As a young boy, Nasir al-Din was encouraged by his father to study all "the branches of knowledge and to listen to the opinions of the followers of various sects and doctrines”; as such, Tusi travelled widely to study with teachers of his choice.
Tusi studied mathematics with Kamal al-Diin Hasib about whom we have no authentic knowledge. In Nishabur he met Farid al-Din ‘Attar, the legendary Sufi master who was later killed in the hand of Mongol invaders and attended the lectures of Qutb al-Din Misri and Farid al-Din Damad. In Mawsil he studied mathematics and astronomy with Kamal al-Din Yunus (d. 1242).
At the age of twenty-two or a while later, Tusi joined the court of Nasir al-Din Muhtashim, the Ismaili governor of Quhistan, Northeast Iran, where he was accepted into the Ismaili community as a novice.
A sign of close personal relationship with Muhtashim’s family is to be seen in the dedication of a number of his scholarly works such as Akhlaq-i Nasiri and Akhlaq-i Muhtashimi to Nasir al-Din himself and Risala-yi Mu‘iniyya to his son Mu‘in al-Din.
Around 1236, he was in Alamut, the centre of Nizari Ismaili government. In Alamut, apart from teaching, editing, dictating and compiling scholarly works, Tusi climbed the ranks of the Ismaili da‘wat ascending to the position of chief missionary.
Through constant visits with scholars and tireless correspondence, Tusi kept his contact with the academic world outside Ismaili circles and was addressed as ‘the scholar’ from a very early period in his life.
The Mongol invasion and the turmoil it caused in the eastern Islamic territories hardly left the life of any of its citizens untouched. With the fall of Alamut in 1256 CE, Tusi became an advisor to the Mongol ruler Hulegu and was later made a wazir and placed in charge of waqf (religious endowments).

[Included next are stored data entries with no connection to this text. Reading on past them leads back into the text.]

-- ==== Sys2Proof/Safety.lean ====
section
/-! DEFINITION. What claims are stated in: the canonical form of the state's tables, the parts of the state and what it
means that a command leaves the others alone, and what the FATAL state promises of the lasers (R376). -/

namespace Sys2Proof.Machine

/-- The canonical form of a memory: addresses strictly rising, no entry equal to what an unlisted address reads as. -/
def Memory.wf (m : List Host.Cell) : Bool := Tab.wf blankByte m

/-- The tables of the state are in canonical form: registers, causes, held LO halves, device memory, poison marks, and the
lasers that are lit. -/
def State.canonical (s : State) : Bool :=
  Tab.sorted s.regs && Tab.sorted s.causes && Tab.sorted s.heldLo && Memory.wf s.mem && Tab.sorted s.poison &&
    Tab.sorted s.stackPoison && Tab.sorted s.cleaned && Tab.sorted s.lit

/-- In the FATAL state no laser is lit (R376). -/
def State.dark (s : State) : Prop := s.fatal = true → s.lit = []

/-- The parts of the state besides the register file. -/
inductive Part where
  | pending | causes | heldLo | posted | mem | poison | stackPoison | cleaned | freeCount | flt | pwr | pcie | links
  | otp | boot | gen | qrn | sched | red | step | img | mbr | pond | hop | out | fab | late | col | lhl | mlr | cmp
  | cry | time | slu | lit | opt
deriving DecidableEq, Repr

/-- Two states agree on a part. -/
def Part.same : Part → State → State → Prop
  | .pending, s, t => t.pending = s.pending
  | .causes, s, t => t.causes = s.causes
  | .heldLo, s, t => t.heldLo = s.heldLo
  | .posted, s, t => t.posted = s.posted
  | .mem, s, t => t.mem = s.mem
  | .poison, s, t => t.poison = s.poison
  | .stackPoison, s, t => t.stackPoison = s.stackPoison
  | .cleaned, s, t => t.cleaned = s.cleaned
  | .freeCount, s, t => t.freeCount = s.freeCount
  | .flt, s, t => t.flt = s.flt
  | .pwr, s, t => t.pwr = s.pwr
  | .pcie, s, t => t.pcie = s.pcie
  | .links, s, t => t.links = s.links
  | .otp, s, t => t.otp = s.otp
  | .boot, s, t => t.boot = s.boot
  | .gen, s, t => t.gen = s.gen
  | .qrn, s, t => t.qrn = s.qrn
  | .sched, s, t => t.sched = s.sched
  | .red, s, t => t.red = s.red
  | .step, s, t => t.step = s.step
  | .img, s, t => t.img = s.img
  | .mbr, s, t => t.mbr = s.mbr
  | .pond, s, t => t.pond = s.pond
  | .hop, s, t => t.hop = s.hop
  | .out, s, t => t.out = s.out
  | .fab, s, t => t.fab = s.fab
  | .late, s, t => t.late = s.late
  | .col, s, t => t.col = s.col
  | .lhl, s, t => t.lhl = s.lhl
  | .mlr, s, t => t.mlr = s.mlr
  | .cmp, s, t => t.cmp = s.cmp
  | .cry, s, t => t.cry = s.cry
  | .time, s, t => t.time = s.time
  | .slu, s, t => t.slu = s.slu
  | .lit, s, t => t.lit = s.lit
  | .opt, s, t => t.opt = s.opt

/-- Nothing but the parts named and the registers of the blocks named differs between two states. A block is named by its
number in Table CTL-2; the four Quern pages count as block 4. -/
def Frame (parts : List Part) (blocks : List Nat) (s t : State) : Prop :=
  (∀ p, p ∉ parts → p.same s t) ∧ ∀ k, keyBlock k ∉ blocks → Tab.find t.regs k = Tab.find s.regs k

Among the major events of Tusi’s sojourn with the Mongols was the building of an observatory in Azerbaijan at Maragha under his direction, where the most renowned scientists of the time, including astronomers from China, participated in research and scientific observations. In 1274 CE, Tusi left Maragha with a group of his students for Baghdad, where he died in the same year.
The 5th day of Esfand, the twelfth month on the Iranian calendar, which fell on February 23 this year, has been designated as Engineer’s Day in Iran to commemorate Nasir al-Din Tusi, the most celebrated scholar of the 13th century.